## WHAT YOU SHOULD DO
In the listing below, the lines starting with the line with "else if (0x16" and going on through the line with "else unlisted w" are to be reproduced exactly, and only those.

---- GIVEN RECORDS

-- ==== Sys2Proof/Machine/Dispatch.lean ====
section
/-! DEFINITION. Every step has its meaning: one arm per constructor of Instr, each one direct call. -/

namespace Sys2Proof.Machine
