-- ==== Sys2Proof/Machine/Issue.lean ====
section
/-! DEFINITION. The issue port of a core (R61 to R64): which slot issues, when its next instruction may issue (R131,
R136, R162, R170, R327), what it is charged (R360, R361), its counters (R377), the window of R77, the repetition buffer (R84),
the register cache (R103), and a local cycle of a tile (R360, R362, R67, R109). -/

namespace Sys2Proof.Machine

/-! ### The word at the PC -/

/-- The major opcode of a 32-bit word (R31). -/
def majorOf (w : BitVec 32) : Nat := (w.extractLsb' 24 6).toNat

/-- R29, R30, R33: what the issuing context fetches at its PC: the word (or the halfword, zero-extended), its length and
its instruction, if it is legal. -/
structure Fetched where
  word  : BitVec 32
  len   : Nat
  instr : Option Instr

/-- R29, R30: the instruction at the PC of the issuing context. -/
noncomputable def State.fetch (s : State) : Res Fetched := do
  let pc := s.here.pc
  let h ← fetchHalf s pc pc
  if Decode.isLong h then
    let w ← fetchWord s pc
    return ⟨w, 4, (decodeWord w).toOption⟩
  else return ⟨h.setWidth 32, 2, (decodeHalf h).toOption⟩

/-- R137: the L1 TLB of the issuing core filled for the bytes of a fetch. -/
def State.touchFetch (s : State) (pc : Word) (len : Nat) : State :=
  (s.touchTlb pc.toNat).touchTlb (pc.toNat + len - 2)

/-- The halfwords of what was fetched. -/
def Fetched.halves (f : Fetched) : List (BitVec 16) :=
  if f.len = 2 then [f.word.setWidth 16] else word32 f.word

/-! ### Charges (R361) -/

/-- The charge of a class that the table does not list, at most the largest of those it lists. -/
def unlisted (w : BitVec 32) : Nat := min (Config.unlistedCharge w) 128

/-- R361: the charge of a 32-bit word, with the row pairs of a tsfill. Reductions are charged as such in every
format (log 23). -/
def chargeOf (w : BitVec 32) (pairs : Nat) : Nat :=
  let m := majorOf w
  let op := (w.extractLsb' 0 4).toNat
  if m = 0x08 then (if 0x0D ≤ (w.extractLsb' 0 8).toNat ∧ (w.extractLsb' 0 8).toNat ≤ 0x10 then 16 else 2)
  else if m = 0x14 ∨ m = 0x15 then 3
  else if (0x16 ≤ m ∧ m ≤ 0x19) ∨ (0x1C ≤ m ∧ m ≤ 0x1F) then 8
  else if m = 0x1A then 32
  else if m < 0x14 ∨ (0x20 ≤ m ∧ m ≤ 0x24) ∨ m = 0x3B ∨ m = 0x3F then 2
  else if m = 0x28 ∨ m = 0x29 ∨ m = 0x2C ∨ m = 0x2E ∨ m = 0x2F then 16
  else if m = 0x2A ∨ m = 0x2B then (if op = 8 ∨ op = 9 then 96 else if fieldE w = 3 then 40 else 24)
  else if m = 0x2D then 24
  else if m = 0x30 ∨ m = 0x32 ∨ m = 0x33 then 20
  else if m = 0x31 then 40
  else if m = 0x35 then mmaCharge (w.extractLsb' 5 4)
  else if m = 0x36 then (if w.extractLsb' 0 9 = 2 then 16 * pairs else 16)
  else if m = 0x38 then 8
  else unlisted w

/-- R300, R361: the row pairs that a tsfill fills: none where its rows are out of bounds and it faults. -/
def State.fillPairs (s : State) (w : BitVec 32) : Nat :=
  let e7 := (s.here.ereg 7).toNat
  let n := (s.w (fieldB w)).toNat
  if e7 < 2 ^ 16 ∧ e7 + 2 * n ≤ 65536 then n else 0

/-- R361: the charge of what was fetched: a compact form is charged as its 32-bit equivalent. -/
def State.chargeFor (s : State) (f : BitVec 32) (len : Nat) : Nat :=
  if len = 2 then (if f.extractLsb' 12 4 = 6 ∨ f.extractLsb' 12 4 = 7 then 3 else 2)
  else chargeOf f (s.fillPairs f)

/-- R265, R260: local cycles for which a word occupies the vector unit. -/
def vectorCycles (w : BitVec 32) : Nat :=
  let m := majorOf w
  let op := (w.extractLsb' 0 4).toNat
  if m = 0x28 ∨ m = 0x29 then (if (op = 2 ∨ op = 3) ∧ fieldE w = 3 then 2 else 1)
  else if m = 0x2A ∨ m = 0x2B then (if op = 8 ∨ op = 9 then (if fieldE w = 3 then 28 else 12) else 1)
  else if m = 0x2D then (if 5 ≤ op ∧ op ≤ 7 then 2 else 1)
  else if m = 0x31 then 2
  else if 0x2C ≤ m ∧ m ≤ 0x33 then 1
  else 0

/-! ### Readiness (R62) -/

/-- The model's code of mask i among the registers of an instruction; R118 gives codes below 48 to w and v registers. -/
def maskCode (i : Nat) : Nat := 64 + i % 8
/-- The model's code of extension register i. -/
def extCode (i : Nat) : Nat := 72 + i % 8

/-- The mask and extension registers that a register-only operation reads or writes (R105, R262, R280). -/
def PureOp.sideRegs : PureOp → List Nat
  | .vldl _ _ _ _ m _ => [maskCode m.toNat]
  | .vint _ _ _ _ _ m _ => [maskCode m.toNat]
  | .vfp _ _ _ _ _ m _ => [maskCode m.toNat]
  | .vmov _ _ _ _ m _ => [maskCode m.toNat]
  | .vred _ _ _ m _ => [maskCode m.toNat]
  | .vcmp _ d _ _ m _ => [maskCode d.toNat, maskCode m.toNat]
  | .mask .cnt _ a _ => [maskCode a.toNat]
  | .mask .firstn d _ _ => [maskCode d.toNat]
  | .mask .not d a _ => [maskCode d.toNat, maskCode a.toNat]
  | .mask _ d a b => [maskCode d.toNat, maskCode a.toNat, maskCode b.toNat]
  | .mma _ _ _ _ _ _ _ => [extCode 6, extCode 7]
  | .tsld _ => [extCode 7]
  | .tsst _ => [extCode 7]
  | .tsfill _ _ => [extCode 7]
  | _ => []

/-- Every register that a register-only operation reads or writes. -/
def PureOp.allRegs (op : PureOp) : List Nat := op.reads ++ op.writes ++ op.sideRegs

--------

## ANSWER TO THIS PROBLEM
  else if (0x16 ≤ m ∧ m ≤ 0x19) ∨ (0x1C ≤ m ∧ m ≤ 0x1F) then 8
  else if m = 0x1A then 32
  else if m < 0x14 ∨ (0x20 ≤ m ∧ m ≤ 0x24) ∨ m = 0x3B ∨ m = 0x3F then 2
  else if m = 0x28 ∨ m = 0x29 ∨ m = 0x2C ∨ m = 0x2E ∨ m = 0x2F then 16
  else if m = 0x2A ∨ m = 0x2B then (if op = 8 ∨ op = 9 then 96 else if fieldE w = 3 then 40 else 24)
  else if m = 0x2D then 24
  else if m = 0x30 ∨ m = 0x32 ∨ m = 0x33 then 20
  else if m = 0x31 then 40
  else if m = 0x35 then mmaCharge (w.extractLsb' 5 4)
  else if m = 0x36 then (if w.extractLsb' 0 9 = 2 then 16 * pairs else 16)
  else if m = 0x38 then 8
  else unlisted w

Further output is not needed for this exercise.